Em mais uma medida para estimular o uso racional da água e a sustentabilidade dos recursos naturais, o presidente da República, Luiz Inácio Lula da Silva, sancionou um projeto de lei que estabelece medidas de prevenção a desperdícios, de aproveitamento das águas de chuva e de reúso não potável das chamadas águas cinzas, descartadas por pias, ralos, máquinas de lavar e chuveiros, e que podem ser aproveitadas em irrigação de jardins e manutenção de lagos artificiais, além de lavagem de calçadas, pisos e veículos.
Publicada no Diário Oficial da União desta quarta-feira (5/4), a Lei nº 14.546 estabelece que as concessionárias de água e esgoto deverão adotar medidas para prevenir o desperdício e aproveitar as águas de chuva e águas cinzas.

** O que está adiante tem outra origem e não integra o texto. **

-- ==== Sys2Proof/Machine/Towers.lean ====
section
/-! DEFINITION. The Tower Link's inbound side and the Network Controller: causes, network reports, return slots, the
silence and travel limits, and the resizing of the array (chapters 3 and 7). -/

namespace Sys2Proof.Machine

/-! ### Causes (R48, R123) -/

/-- A tower that becomes unusable while MOVING loses its commanded target; the move goes on (R48). -/
def dropHeldTarget (t : Tower) (s : State) : State :=
  if (s.net t).state.isMoving then setCommanded t none s else s

/-- A cause is added to a tower's set: TOWER_FAULT is raised, and a first cause makes the tower unusable, forces its
weight to (0, 0) and tells the Shift Controller. A cause the set holds already is not added again (R121, R122, R123;
log entry 6). -/
def addCause (t : Tower) (c : UnusableCause) (s : State) : State :=
  let e := s.tower t
  if e.causes.has c then s
  else
    let s := raise (.towerFault t c) (s.setTower t { e with causes := e.causes.add c })
    if e.causes.any then s else towerUnusable t c (forceZero t (dropHeldTarget t s))

/-! ### Network reports (R37, R39, R45, R46, R49, R50) -/

/-- The commanded target is examined at a settle report at `r` (R39). -/
def examineTarget (t : Tower) (r : Pos) (s : State) : State :=
  match (s.net t).commanded with
  | none => s
  | some q =>
    if q = r then setCommanded t none s
    else if !s.outOfService t && s.live t == Cpx.zero then startMove t r q s
    else moveRefused t (setCommanded t none s)

/-- The rest of every settle report: the commanded target is examined, and the Shift Controller hears of the settle
(R39, R42, R68). -/
def settleReported (t : Tower) (r : Pos) (s : State) : State := endSwitchIfDone (examineTarget t r s)

/-- The network state becomes SETTLED at `r` (R49, R50). -/
def settleAt (t : Tower) (r : Pos) (s : State) : State := s.setNet t { s.net t with state := .settled r }

/-- A move ends at `r`: the travel timer is captured into the last travel time (R44, R45, R46). -/
def endMoveAt (t : Tower) (r : Pos) (s : State) : State :=
  s.setNet t { s.net t with state := .settled r, lastTravel := (s.net t).travelTimer }

/-- The network enters DRIFTING: the zero hold comes on and forces the weight to (0, 0) (R26, R49, R50). -/
def enterDrifting (t : Tower) (s : State) : State :=
  towerDrifts t (forceZero t (s.setNet t { s.net t with state := .drifting }))

/-- A move ends as commanded, with CONTACTOR_SLOW where the captured time is above TRAVEL_WARN (R45). -/
def moveCompleted (t : Tower) (q : Pos) (s : State) : State :=
  let time := (s.net t).travelTimer
  let s := endMoveAt t q s
  settleReported t q (if s.settings.travelWarn < time then raise (.contactorSlow t time) s else s)

/-- A network report is taken by the rule for the state its record is in (R37). -/
def networkReport (t : Tower) (report : NetReport) (s : State) : State :=
  match (s.net t).state, report with
  | .unknown, .settled p => settleReported t p (settleAt t p s)
  | .unknown, .travel => enterDrifting t s
  | .settled p, .settled r =>
    if r = p then s else settleReported t r (addCause t .upset (forceZero t (settleAt t r s)))
  | .settled _, .travel => addCause t .upset (enterDrifting t s)
  | .moving q start, .settled r =>
    if r = q then moveCompleted t q s
    else if r = start then s
    else settleReported t r (addCause t .wrongPosition (endMoveAt t r s))
  | .moving _ _, .travel => s
  | .jammed, .settled r => settleReported t r (settleAt t r s)
  | .jammed, .travel => s
  | .drifting, .settled r => settleReported t r (settleAt t r s)
  | .drifting, .travel => s

/-! ### Return slots (R118, R119, R121) -/

/-- Stage 1: the Tower Table entry is updated (R118). -/
def storeSlot (t : Tower) (r : SlotReport) (s : State) : State :=
  s.setTower t { s.tower t with present := true, silenceTimer := 0, silenceRunning := true, lastSlot := some r }

/-- Stage 2: the PA report is stored, and a FAULT report adds PA_FAULT (R121). -/
def paReport (t : Tower) (fault : Bool) (s : State) : State :=
  let s := s.setTower t { s.tower t with paFault := fault }
  if fault then addCause t .paFault s else s

/-- A return slot is taken in one event, in four stages; an empty slot and a slot above ARRAY_SIZE change nothing
(R118, R119). -/
def returnSlot (t : Tower) (slot : Option SlotReport) (s : State) : State :=
  match slot with
  | none => s
  | some r =>
    if s.inArray t then phasorReport t r.phasor (networkReport t r.network (paReport t r.paFault (storeSlot t r s)))
    else s

/-- A Tower Return Frame: a bad one is discarded whole and counted, a good one is taken slot by slot in ascending
tower order (R117). -/
def towerReturn (bytes : List Byte) (s : State) : State :=
  match decodeTowerReturn bytes with
  | some slots => slots.foldl (fun s x => returnSlot x.1 x.2 s) s
  | none => { s with link := { s.link with returnErrors := bump s.link.returnErrors } }

/-! ### Limits (R47, R122) -/

/-- The travel timer of a MOVING record has reached TRAVEL_LIMIT: the network becomes JAMMED and the JAMMED cause is
added (R47). -/
def travelTimedOut (t : Tower) (s : State) : State :=
  let n := s.net t
  if n.state.isMoving && decide (s.settings.travelLimit ≤ n.travelTimer) then
    addCause t .jammed
      (s.setNet t { n with state := .jammed, commanded := none, lastTravel := s.settings.travelLimit })
  else s

/-- A running silence timer has reached SILENCE_TIME: it stops, the tower becomes not present, and SILENT is added
(R122). -/
def silenceTimedOut (t : Tower) (s : State) : State :=
  let e := s.tower t
  if e.silenceRunning && decide (s.settings.silenceTime ≤ e.silenceTimer) then
    addCause t .silent (s.setTower t { e with silenceRunning := false, present := false })
  else s

/-! ### ARRAY_SIZE (R51, R124) -/

/-- A Tower Table entry cleared by a change of the array size, its lockout kept (R124). -/
def TowerEntry.cleared (e : TowerEntry) (running : Bool) : TowerEntry :=
  { present := false, paFault := false, lockout := e.lockout, causes := Causes.none, silenceTimer := 0,
    silenceRunning := running, lastSlot := none }

/-- A network record set to UNKNOWN, its last travel time kept (R51). -/
def NetRecord.forgotten (n : NetRecord) : NetRecord :=
  { state := .unknown, commanded := none, travelTimer := 0, lastTravel := n.lastTravel }

/-- An accepted ARRAY_SIZE write acts on the Tower Table and on the network records; a write of the value in force
changes nothing (R51, R124). -/
def resizeArray (size : Nat) (s : State) : State :=
  let old := s.settings.arraySize
  if size = old then s
  else
    let towers := tab fun t : Tower =>
      if size ≤ t.val then (s.tower t).cleared false
      else if old ≤ t.val then (s.tower t).cleared true
      else s.tower t
    let nets := tab fun t : Tower => if size < old ∧ size ≤ t.val then (s.net t).forgotten else s.net t
    { s with settings := { s.settings with arraySize := size }, link := { s.link with towers := towers }, nets := nets }

end Sys2Proof.Machine
end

Os prestadores de serviço público de abastecimento devem corrigir as falhas da rede hidráulica, de modo a evitar vazamentos e perdas e a aumentar a eficiência do sistema de distribuição. Precisam também fiscalizar a rede de abastecimento de água para coibir as ligações irregulares.
A nova lei estabelece ainda que, no âmbito da política federal de saneamento básico, a União deverá estimular o uso e reuso dessas águas em novas edificações e nas atividades paisagísticas, agrícolas, florestais e industriais.

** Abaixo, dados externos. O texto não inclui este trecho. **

/-- A tower under the zero hold has live weight (0, 0), a network record above ARRAY_SIZE is UNKNOWN, and a JAMMED one
stands with its cause: every step keeps these (R26, R38, R43, R51). -/
def Obligations.Zero_hold_and_network_laws_kept : Prop :=
  ∀ s t : State, s.ZeroHoldLaw → s.NetworkLaw → step s = .next t → t.ZeroHoldLaw ∧ t.NetworkLaw

/-- The queue holds at most 4 orders, routine orders alone, no two neighbours with one target: every step keeps this
(R56, R57, R59). -/
def Obligations.Queue_law_kept : Prop := ∀ s t : State, s.QueueLaw → step s = .next t → t.QueueLaw

/-- The counters, ages and monitor fields, the buffer, the clock and the Schedule Table keep their ranges and orders at
every step, and with legal settings the step timer's counter stays within 1 to 16, but for a running one between the tick
at which it reaches 0 and its expiry (R31, R64, R83, R95, R117, R131, R139, R143, R148, R150; that moment is the model's
choice, log entry 20). -/
def Obligations.Counter_and_time_laws_kept : Prop :=
  ∀ s t : State, step s = .next t →
    (s.CounterLaw → s.TimeLaw → t.CounterLaw ∧ t.TimeLaw) ∧ (s.settings.Legal → s.StepTimerLaw → t.StepTimerLaw)
end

A lei deixa claro que a rede hidráulica e o reservatório destinado a acumular águas de chuva e águas cinzas das edificações devem ser distintos da rede de água proveniente do abastecimento público. Também enfatiza a necessidade de as águas reutilizadas passarem por tratamento que assegure a utilização segura.
SANEAMENTO - Também nesta quarta, o presidente Lula edita dois decretos que destravam investimentos públicos e privados para o setor de saneamento no país. A nova regulamentação, que vai beneficiar 29,8 milhões de pessoas em 1.113 municípios brasileiros, tem como objetivo garantir as condições necessárias para a universalização dos serviços até 2033.
As mudanças promovidas pelos novos decretos pretendem destravar investimentos de R? 120 bilhões até 2033. Entre elas, o fim do limite de 25% para a realização de Parcerias Público-Privadas (PPP) pelos estados. Com isso, busca-se ampliar a participação da iniciativa privada e atrair novos investimentos para o setor.